Task item> Count every line in this listing that has "most". Reply with only the total.

Input records>

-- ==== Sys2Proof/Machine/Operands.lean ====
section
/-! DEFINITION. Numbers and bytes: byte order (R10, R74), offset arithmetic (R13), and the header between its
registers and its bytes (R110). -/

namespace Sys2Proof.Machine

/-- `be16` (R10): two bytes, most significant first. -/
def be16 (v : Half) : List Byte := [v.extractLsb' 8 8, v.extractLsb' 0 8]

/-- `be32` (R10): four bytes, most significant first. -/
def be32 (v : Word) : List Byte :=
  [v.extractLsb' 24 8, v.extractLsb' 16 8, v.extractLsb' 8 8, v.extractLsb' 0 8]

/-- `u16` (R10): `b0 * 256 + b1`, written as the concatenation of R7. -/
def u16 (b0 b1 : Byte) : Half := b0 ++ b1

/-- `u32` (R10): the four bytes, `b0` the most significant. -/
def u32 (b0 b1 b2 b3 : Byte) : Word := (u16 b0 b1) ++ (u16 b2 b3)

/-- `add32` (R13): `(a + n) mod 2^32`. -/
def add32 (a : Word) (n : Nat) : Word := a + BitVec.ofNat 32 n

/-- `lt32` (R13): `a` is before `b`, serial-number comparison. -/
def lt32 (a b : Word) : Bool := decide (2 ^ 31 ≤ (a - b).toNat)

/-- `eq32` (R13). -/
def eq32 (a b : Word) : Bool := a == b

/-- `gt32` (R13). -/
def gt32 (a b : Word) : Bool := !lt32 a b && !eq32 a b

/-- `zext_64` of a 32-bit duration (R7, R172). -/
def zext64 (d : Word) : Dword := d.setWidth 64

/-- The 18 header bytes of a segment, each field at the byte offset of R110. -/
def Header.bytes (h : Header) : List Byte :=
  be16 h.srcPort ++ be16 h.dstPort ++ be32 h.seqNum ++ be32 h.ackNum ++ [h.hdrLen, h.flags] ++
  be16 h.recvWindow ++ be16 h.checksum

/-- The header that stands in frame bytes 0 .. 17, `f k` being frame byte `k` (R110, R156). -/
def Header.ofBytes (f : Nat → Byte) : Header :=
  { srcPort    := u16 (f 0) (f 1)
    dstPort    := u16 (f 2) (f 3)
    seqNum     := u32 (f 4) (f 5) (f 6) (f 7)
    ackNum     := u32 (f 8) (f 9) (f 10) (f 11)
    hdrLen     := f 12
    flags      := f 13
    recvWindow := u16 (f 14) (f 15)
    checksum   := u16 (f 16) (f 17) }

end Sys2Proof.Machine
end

Response to the exercise> 3